▶ [Instructions to follow]:
Please set down exactly the lines of the listing below from the line containing "active paths. -/" through the line containing "def State.onPathHold (s", both lines included, leaving out all other lines.

***** Source data

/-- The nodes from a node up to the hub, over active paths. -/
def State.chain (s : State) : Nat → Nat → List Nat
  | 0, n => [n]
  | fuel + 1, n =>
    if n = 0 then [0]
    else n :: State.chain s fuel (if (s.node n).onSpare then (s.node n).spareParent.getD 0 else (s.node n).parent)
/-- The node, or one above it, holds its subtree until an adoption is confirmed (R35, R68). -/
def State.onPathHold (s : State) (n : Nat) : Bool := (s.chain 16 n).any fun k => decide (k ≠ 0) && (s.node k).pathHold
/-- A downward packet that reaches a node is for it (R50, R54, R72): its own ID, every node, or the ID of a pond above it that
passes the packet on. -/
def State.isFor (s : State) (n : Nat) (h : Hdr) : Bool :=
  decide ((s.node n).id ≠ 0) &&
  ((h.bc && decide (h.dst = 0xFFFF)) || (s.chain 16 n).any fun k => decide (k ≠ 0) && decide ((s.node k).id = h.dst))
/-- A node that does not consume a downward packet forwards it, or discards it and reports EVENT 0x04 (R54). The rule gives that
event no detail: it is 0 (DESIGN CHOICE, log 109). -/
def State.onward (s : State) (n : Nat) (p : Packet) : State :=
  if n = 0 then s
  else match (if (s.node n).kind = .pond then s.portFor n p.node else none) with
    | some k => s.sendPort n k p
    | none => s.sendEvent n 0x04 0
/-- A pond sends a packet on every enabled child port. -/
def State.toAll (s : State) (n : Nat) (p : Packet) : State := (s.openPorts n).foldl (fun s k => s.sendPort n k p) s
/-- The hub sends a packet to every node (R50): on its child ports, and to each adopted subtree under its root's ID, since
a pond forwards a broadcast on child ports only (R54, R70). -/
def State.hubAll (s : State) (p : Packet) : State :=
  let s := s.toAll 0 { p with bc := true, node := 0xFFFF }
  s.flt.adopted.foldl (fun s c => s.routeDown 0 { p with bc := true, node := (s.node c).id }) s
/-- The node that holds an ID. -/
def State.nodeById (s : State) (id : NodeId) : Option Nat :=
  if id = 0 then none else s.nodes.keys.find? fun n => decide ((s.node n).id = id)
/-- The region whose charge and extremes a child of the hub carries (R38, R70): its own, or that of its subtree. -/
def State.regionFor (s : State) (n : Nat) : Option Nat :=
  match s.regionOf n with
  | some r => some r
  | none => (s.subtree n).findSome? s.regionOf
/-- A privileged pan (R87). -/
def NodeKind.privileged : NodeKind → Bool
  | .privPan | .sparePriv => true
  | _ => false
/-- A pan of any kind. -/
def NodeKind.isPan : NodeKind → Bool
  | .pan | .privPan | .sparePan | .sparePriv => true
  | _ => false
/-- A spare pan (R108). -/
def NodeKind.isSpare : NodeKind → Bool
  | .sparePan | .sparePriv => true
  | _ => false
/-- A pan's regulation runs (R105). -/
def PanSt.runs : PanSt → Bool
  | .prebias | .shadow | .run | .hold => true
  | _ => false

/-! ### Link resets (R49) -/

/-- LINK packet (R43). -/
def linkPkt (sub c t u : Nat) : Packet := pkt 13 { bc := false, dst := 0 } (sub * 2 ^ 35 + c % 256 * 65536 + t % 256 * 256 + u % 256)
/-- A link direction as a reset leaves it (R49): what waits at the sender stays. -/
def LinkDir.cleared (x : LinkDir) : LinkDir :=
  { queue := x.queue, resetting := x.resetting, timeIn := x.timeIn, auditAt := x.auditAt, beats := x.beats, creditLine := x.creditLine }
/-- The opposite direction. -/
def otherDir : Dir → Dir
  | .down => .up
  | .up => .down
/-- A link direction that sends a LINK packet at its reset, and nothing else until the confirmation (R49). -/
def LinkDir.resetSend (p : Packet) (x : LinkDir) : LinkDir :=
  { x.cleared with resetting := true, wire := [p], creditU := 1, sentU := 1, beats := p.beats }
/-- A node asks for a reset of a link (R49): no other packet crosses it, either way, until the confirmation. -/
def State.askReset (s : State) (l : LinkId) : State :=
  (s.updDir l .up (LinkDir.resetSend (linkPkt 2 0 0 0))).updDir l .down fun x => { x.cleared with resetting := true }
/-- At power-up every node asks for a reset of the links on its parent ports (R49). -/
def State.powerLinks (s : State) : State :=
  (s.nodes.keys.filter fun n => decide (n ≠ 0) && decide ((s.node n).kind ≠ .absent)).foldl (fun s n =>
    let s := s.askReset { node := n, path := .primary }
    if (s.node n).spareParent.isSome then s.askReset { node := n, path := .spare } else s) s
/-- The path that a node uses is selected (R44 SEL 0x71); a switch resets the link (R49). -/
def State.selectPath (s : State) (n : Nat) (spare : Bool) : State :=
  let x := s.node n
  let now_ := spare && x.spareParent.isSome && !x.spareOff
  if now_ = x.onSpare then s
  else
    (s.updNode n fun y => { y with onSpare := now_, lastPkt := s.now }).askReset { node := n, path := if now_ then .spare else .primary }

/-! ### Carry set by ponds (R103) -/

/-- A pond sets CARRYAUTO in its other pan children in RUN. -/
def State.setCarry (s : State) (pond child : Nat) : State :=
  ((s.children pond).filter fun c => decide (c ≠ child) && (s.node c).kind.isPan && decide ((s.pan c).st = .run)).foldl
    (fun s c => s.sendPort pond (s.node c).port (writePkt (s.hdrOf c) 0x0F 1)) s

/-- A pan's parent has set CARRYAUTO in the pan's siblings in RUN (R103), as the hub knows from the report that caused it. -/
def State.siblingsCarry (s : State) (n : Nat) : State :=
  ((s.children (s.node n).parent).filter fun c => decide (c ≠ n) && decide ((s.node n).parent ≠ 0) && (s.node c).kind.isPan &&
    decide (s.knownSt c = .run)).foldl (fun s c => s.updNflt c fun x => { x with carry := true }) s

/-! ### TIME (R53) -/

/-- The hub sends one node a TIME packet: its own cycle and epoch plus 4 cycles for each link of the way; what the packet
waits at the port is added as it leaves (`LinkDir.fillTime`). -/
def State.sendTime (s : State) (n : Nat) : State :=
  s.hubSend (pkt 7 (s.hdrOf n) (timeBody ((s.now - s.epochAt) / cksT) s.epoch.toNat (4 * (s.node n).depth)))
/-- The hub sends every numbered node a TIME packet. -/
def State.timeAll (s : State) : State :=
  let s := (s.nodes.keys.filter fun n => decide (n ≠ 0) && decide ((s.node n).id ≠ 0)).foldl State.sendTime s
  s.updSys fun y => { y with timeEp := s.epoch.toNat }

**********
***** Source data

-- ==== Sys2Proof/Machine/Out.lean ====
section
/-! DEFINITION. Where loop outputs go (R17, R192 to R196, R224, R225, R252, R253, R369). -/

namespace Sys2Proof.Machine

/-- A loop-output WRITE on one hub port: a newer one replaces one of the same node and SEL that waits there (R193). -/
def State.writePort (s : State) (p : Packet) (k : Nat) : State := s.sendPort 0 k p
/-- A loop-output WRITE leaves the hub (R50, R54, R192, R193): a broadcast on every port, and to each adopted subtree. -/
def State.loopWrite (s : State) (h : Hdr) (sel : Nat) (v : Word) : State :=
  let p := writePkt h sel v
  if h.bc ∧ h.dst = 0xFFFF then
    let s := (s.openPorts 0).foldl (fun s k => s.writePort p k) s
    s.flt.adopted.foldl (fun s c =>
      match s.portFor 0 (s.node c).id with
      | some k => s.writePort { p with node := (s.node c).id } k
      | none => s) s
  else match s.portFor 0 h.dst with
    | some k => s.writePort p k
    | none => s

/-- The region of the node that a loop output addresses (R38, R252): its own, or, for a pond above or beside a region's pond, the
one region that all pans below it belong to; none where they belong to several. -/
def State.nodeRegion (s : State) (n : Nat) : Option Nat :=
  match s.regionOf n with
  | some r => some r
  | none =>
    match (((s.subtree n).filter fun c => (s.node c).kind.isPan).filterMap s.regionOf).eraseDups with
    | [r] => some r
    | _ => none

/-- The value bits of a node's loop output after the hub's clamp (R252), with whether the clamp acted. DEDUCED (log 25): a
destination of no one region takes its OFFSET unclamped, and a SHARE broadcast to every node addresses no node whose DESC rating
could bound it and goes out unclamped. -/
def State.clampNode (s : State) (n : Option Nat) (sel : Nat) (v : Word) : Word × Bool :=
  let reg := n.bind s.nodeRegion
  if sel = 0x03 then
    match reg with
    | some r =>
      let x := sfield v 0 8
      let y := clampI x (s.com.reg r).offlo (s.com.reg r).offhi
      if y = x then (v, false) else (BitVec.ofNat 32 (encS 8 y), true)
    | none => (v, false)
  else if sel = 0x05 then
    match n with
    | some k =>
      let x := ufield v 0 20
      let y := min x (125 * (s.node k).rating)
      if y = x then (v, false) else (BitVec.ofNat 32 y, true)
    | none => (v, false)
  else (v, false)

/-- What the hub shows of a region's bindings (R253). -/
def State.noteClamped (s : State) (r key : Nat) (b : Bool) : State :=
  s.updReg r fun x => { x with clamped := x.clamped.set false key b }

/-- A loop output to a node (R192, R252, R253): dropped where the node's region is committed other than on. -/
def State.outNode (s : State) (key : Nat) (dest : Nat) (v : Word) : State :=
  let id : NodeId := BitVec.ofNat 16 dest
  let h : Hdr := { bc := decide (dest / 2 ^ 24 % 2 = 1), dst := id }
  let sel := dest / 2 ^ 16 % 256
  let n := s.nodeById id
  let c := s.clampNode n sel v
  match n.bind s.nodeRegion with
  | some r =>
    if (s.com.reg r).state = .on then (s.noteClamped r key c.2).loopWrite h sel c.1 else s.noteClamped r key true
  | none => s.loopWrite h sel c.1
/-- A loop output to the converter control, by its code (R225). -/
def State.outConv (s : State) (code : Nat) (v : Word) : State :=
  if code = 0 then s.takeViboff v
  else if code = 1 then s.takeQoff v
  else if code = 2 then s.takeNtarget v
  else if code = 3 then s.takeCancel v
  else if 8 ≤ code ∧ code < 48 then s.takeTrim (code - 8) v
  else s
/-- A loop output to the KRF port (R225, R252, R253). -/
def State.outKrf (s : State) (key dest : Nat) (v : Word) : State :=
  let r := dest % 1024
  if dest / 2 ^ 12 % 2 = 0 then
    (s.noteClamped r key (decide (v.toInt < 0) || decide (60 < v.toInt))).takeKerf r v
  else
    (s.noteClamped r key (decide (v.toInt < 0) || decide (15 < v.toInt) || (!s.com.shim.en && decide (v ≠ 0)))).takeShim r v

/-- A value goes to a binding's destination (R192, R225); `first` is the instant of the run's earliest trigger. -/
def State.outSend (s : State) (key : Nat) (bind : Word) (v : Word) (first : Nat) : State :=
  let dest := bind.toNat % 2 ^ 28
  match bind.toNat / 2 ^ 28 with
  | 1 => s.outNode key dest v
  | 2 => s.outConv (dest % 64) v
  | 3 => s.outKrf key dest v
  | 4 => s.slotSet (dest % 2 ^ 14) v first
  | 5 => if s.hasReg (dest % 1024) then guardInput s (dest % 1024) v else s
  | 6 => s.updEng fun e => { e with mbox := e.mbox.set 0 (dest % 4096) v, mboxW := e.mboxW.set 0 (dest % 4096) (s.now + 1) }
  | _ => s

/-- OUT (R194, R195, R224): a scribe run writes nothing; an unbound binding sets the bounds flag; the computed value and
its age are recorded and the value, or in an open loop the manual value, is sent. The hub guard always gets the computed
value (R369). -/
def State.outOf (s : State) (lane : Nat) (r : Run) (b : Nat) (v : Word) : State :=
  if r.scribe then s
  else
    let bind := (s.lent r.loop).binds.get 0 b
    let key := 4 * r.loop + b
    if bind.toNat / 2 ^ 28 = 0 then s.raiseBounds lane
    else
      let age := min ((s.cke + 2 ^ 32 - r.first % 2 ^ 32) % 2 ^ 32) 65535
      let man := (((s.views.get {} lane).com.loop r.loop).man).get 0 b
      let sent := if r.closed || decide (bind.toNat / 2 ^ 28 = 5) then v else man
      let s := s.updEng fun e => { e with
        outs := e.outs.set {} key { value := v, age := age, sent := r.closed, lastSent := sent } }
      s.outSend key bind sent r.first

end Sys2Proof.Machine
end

**********

▶ [Reply to the task]:
/-- The nodes from a node up to the hub, over active paths. -/
def State.chain (s : State) : Nat → Nat → List Nat
  | 0, n => [n]
  | fuel + 1, n =>
    if n = 0 then [0]
    else n :: State.chain s fuel (if (s.node n).onSpare then (s.node n).spareParent.getD 0 else (s.node n).parent)
/-- The node, or one above it, holds its subtree until an adoption is confirmed (R35, R68). -/
def State.onPathHold (s : State) (n : Nat) : Bool := (s.chain 16 n).any fun k => decide (k ≠ 0) && (s.node k).pathHold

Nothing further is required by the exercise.